* **TASK ITEM**:
The entries below contain a line with "n f).remap = s.remap := rfl" and a line with "n f).memops = s.memops := rfl". Quote exactly those two lines and all lines between them.

Collected data entries:
/-! ### modPort -/

@[simp] theorem State.modPort_clock (n : Nat) (f : Port → Port) : (s.modPort n f).clock = s.clock := rfl
@[simp] theorem State.modPort_mem (n : Nat) (f : Port → Port) : (s.modPort n f).mem = s.mem := rfl
@[simp] theorem State.modPort_dev (n : Nat) (f : Port → Port) : (s.modPort n f).dev = s.dev := rfl
@[simp] theorem State.modPort_ctxs (n : Nat) (f : Port → Port) : (s.modPort n f).ctxs = s.ctxs := rfl
@[simp] theorem State.modPort_cores (n : Nat) (f : Port → Port) : (s.modPort n f).cores = s.cores := rfl
@[simp] theorem State.modPort_clusters (n : Nat) (f : Port → Port) : (s.modPort n f).clusters = s.clusters := rfl
@[simp] theorem State.modPort_dies (n : Nat) (f : Port → Port) : (s.modPort n f).dies = s.dies := rfl
@[simp] theorem State.modPort_teams (n : Nat) (f : Port → Port) : (s.modPort n f).teams = s.teams := rfl
@[simp] theorem State.modPort_groups (n : Nat) (f : Port → Port) : (s.modPort n f).groups = s.groups := rfl
@[simp] theorem State.modPort_gangs (n : Nat) (f : Port → Port) : (s.modPort n f).gangs = s.gangs := rfl
@[simp] theorem State.modPort_grids (n : Nat) (f : Port → Port) : (s.modPort n f).grids = s.grids := rfl
@[simp] theorem State.modPort_waiting (n : Nat) (f : Port → Port) : (s.modPort n f).waiting = s.waiting := rfl
@[simp] theorem State.modPort_qslots (n : Nat) (f : Port → Port) : (s.modPort n f).qslots = s.qslots := rfl
@[simp] theorem State.modPort_remap (n : Nat) (f : Port → Port) : (s.modPort n f).remap = s.remap := rfl
@[simp] theorem State.modPort_packets (n : Nat) (f : Port → Port) : (s.modPort n f).packets = s.packets := rfl
@[simp] theorem State.modPort_graphs (n : Nat) (f : Port → Port) : (s.modPort n f).graphs = s.graphs := rfl
@[simp] theorem State.modPort_memops (n : Nat) (f : Port → Port) : (s.modPort n f).memops = s.memops := rfl
@[simp] theorem State.modPort_copies (n : Nat) (f : Port → Port) : (s.modPort n f).copies = s.copies := rfl
@[simp] theorem State.modPort_matops (n : Nat) (f : Port → Port) : (s.modPort n f).matops = s.matops := rfl
@[simp] theorem State.modPort_frames (n : Nat) (f : Port → Port) : (s.modPort n f).frames = s.frames := rfl
@[simp] theorem State.modPort_lines (n : Nat) (f : Port → Port) : (s.modPort n f).lines = s.lines := rfl
@[simp] theorem State.modPort_tokreqs (n : Nat) (f : Port → Port) : (s.modPort n f).tokreqs = s.tokreqs := rfl
@[simp] theorem State.modPort_ptable (n : Nat) (f : Port → Port) : (s.modPort n f).ptable = s.ptable := rfl
@[simp] theorem State.modPort_actNum (n : Nat) (f : Port → Port) : (s.modPort n f).actNum = s.actNum := rfl
@[simp] theorem State.modPort_seen (n : Nat) (f : Port → Port) : (s.modPort n f).seen = s.seen := rfl
@[simp] theorem State.modPort_inbox (n : Nat) (f : Port → Port) : (s.modPort n f).inbox = s.inbox := rfl
@[simp] theorem State.modPort_agenda (n : Nat) (f : Port → Port) : (s.modPort n f).agenda = s.agenda := rfl
@[simp] theorem State.modPort_cur (n : Nat) (f : Port → Port) : (s.modPort n f).cur = s.cur := rfl
@[simp] theorem State.modPort_holds (n : Nat) (f : Port → Port) : (s.modPort n f).holds = s.holds := rfl
@[simp] theorem State.modPort_deadlines (n : Nat) (f : Port → Port) : (s.modPort n f).deadlines = s.deadlines := rfl
@[simp] theorem State.modPort_next (n : Nat) (f : Port → Port) : (s.modPort n f).next = s.next := rfl
@[simp] theorem State.modPort_tape (n : Nat) (f : Port → Port) : (s.modPort n f).tape = s.tape := rfl
@[simp] theorem State.modPort_freeCtr (n : Nat) (f : Port → Port) : (s.modPort n f).freeCtr = s.freeCtr := rfl
@[simp] theorem State.modPort_now (n : Nat) (f : Port → Port) : (s.modPort n f).now = s.now := rfl
@[simp] theorem State.modPort_ports (n : Nat) (f : Port → Port) : (s.modPort n f).ports = modAt s.ports n f := rfl

/-! ### modDev -/

@[simp] theorem State.modDev_clock (f : Device → Device) : (s.modDev f).clock = s.clock := rfl
@[simp] theorem State.modDev_mem (f : Device → Device) : (s.modDev f).mem = s.mem := rfl
@[simp] theorem State.modDev_ports (f : Device → Device) : (s.modDev f).ports = s.ports := rfl
@[simp] theorem State.modDev_ctxs (f : Device → Device) : (s.modDev f).ctxs = s.ctxs := rfl
@[simp] theorem State.modDev_cores (f : Device → Device) : (s.modDev f).cores = s.cores := rfl
@[simp] theorem State.modDev_clusters (f : Device → Device) : (s.modDev f).clusters = s.clusters := rfl
@[simp] theorem State.modDev_dies (f : Device → Device) : (s.modDev f).dies = s.dies := rfl
@[simp] theorem State.modDev_teams (f : Device → Device) : (s.modDev f).teams = s.teams := rfl
@[simp] theorem State.modDev_groups (f : Device → Device) : (s.modDev f).groups = s.groups := rfl
@[simp] theorem State.modDev_gangs (f : Device → Device) : (s.modDev f).gangs = s.gangs := rfl
@[simp] theorem State.modDev_grids (f : Device → Device) : (s.modDev f).grids = s.grids := rfl
@[simp] theorem State.modDev_waiting (f : Device → Device) : (s.modDev f).waiting = s.waiting := rfl
@[simp] theorem State.modDev_qslots (f : Device → Device) : (s.modDev f).qslots = s.qslots := rfl
@[simp] theorem State.modDev_remap (f : Device → Device) : (s.modDev f).remap = s.remap := rfl
@[simp] theorem State.modDev_packets (f : Device → Device) : (s.modDev f).packets = s.packets := rfl
@[simp] theorem State.modDev_graphs (f : Device → Device) : (s.modDev f).graphs = s.graphs := rfl
@[simp] theorem State.modDev_memops (f : Device → Device) : (s.modDev f).memops = s.memops := rfl
@[simp] theorem State.modDev_copies (f : Device → Device) : (s.modDev f).copies = s.copies := rfl
@[simp] theorem State.modDev_matops (f : Device → Device) : (s.modDev f).matops = s.matops := rfl
@[simp] theorem State.modDev_frames (f : Device → Device) : (s.modDev f).frames = s.frames := rfl
@[simp] theorem State.modDev_lines (f : Device → Device) : (s.modDev f).lines = s.lines := rfl
@[simp] theorem State.modDev_tokreqs (f : Device → Device) : (s.modDev f).tokreqs = s.tokreqs := rfl
@[simp] theorem State.modDev_ptable (f : Device → Device) : (s.modDev f).ptable = s.ptable := rfl
@[simp] theorem State.modDev_actNum (f : Device → Device) : (s.modDev f).actNum = s.actNum := rfl
@[simp] theorem State.modDev_seen (f : Device → Device) : (s.modDev f).seen = s.seen := rfl
@[simp] theorem State.modDev_inbox (f : Device → Device) : (s.modDev f).inbox = s.inbox := rfl
@[simp] theorem State.modDev_agenda (f : Device → Device) : (s.modDev f).agenda = s.agenda := rfl
@[simp] theorem State.modDev_cur (f : Device → Device) : (s.modDev f).cur = s.cur := rfl
@[simp] theorem State.modDev_holds (f : Device → Device) : (s.modDev f).holds = s.holds := rfl
@[simp] theorem State.modDev_deadlines (f : Device → Device) : (s.modDev f).deadlines = s.deadlines := rfl
@[simp] theorem State.modDev_next (f : Device → Device) : (s.modDev f).next = s.next := rfl
@[simp] theorem State.modDev_tape (f : Device → Device) : (s.modDev f).tape = s.tape := rfl
@[simp] theorem State.modDev_freeCtr (f : Device → Device) : (s.modDev f).freeCtr = s.freeCtr := rfl
@[simp] theorem State.modDev_now (f : Device → Device) : (s.modDev f).now = s.now := rfl
@[simp] theorem State.modDev_dev (f : Device → Device) : (s.modDev f).dev = f s.dev := rfl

* **YOUR RESPONSE**:
@[simp] theorem State.modPort_remap (n : Nat) (f : Port → Port) : (s.modPort n f).remap = s.remap := rfl
@[simp] theorem State.modPort_packets (n : Nat) (f : Port → Port) : (s.modPort n f).packets = s.packets := rfl
@[simp] theorem State.modPort_graphs (n : Nat) (f : Port → Port) : (s.modPort n f).graphs = s.graphs := rfl
@[simp] theorem State.modPort_memops (n : Nat) (f : Port → Port) : (s.modPort n f).memops = s.memops := rfl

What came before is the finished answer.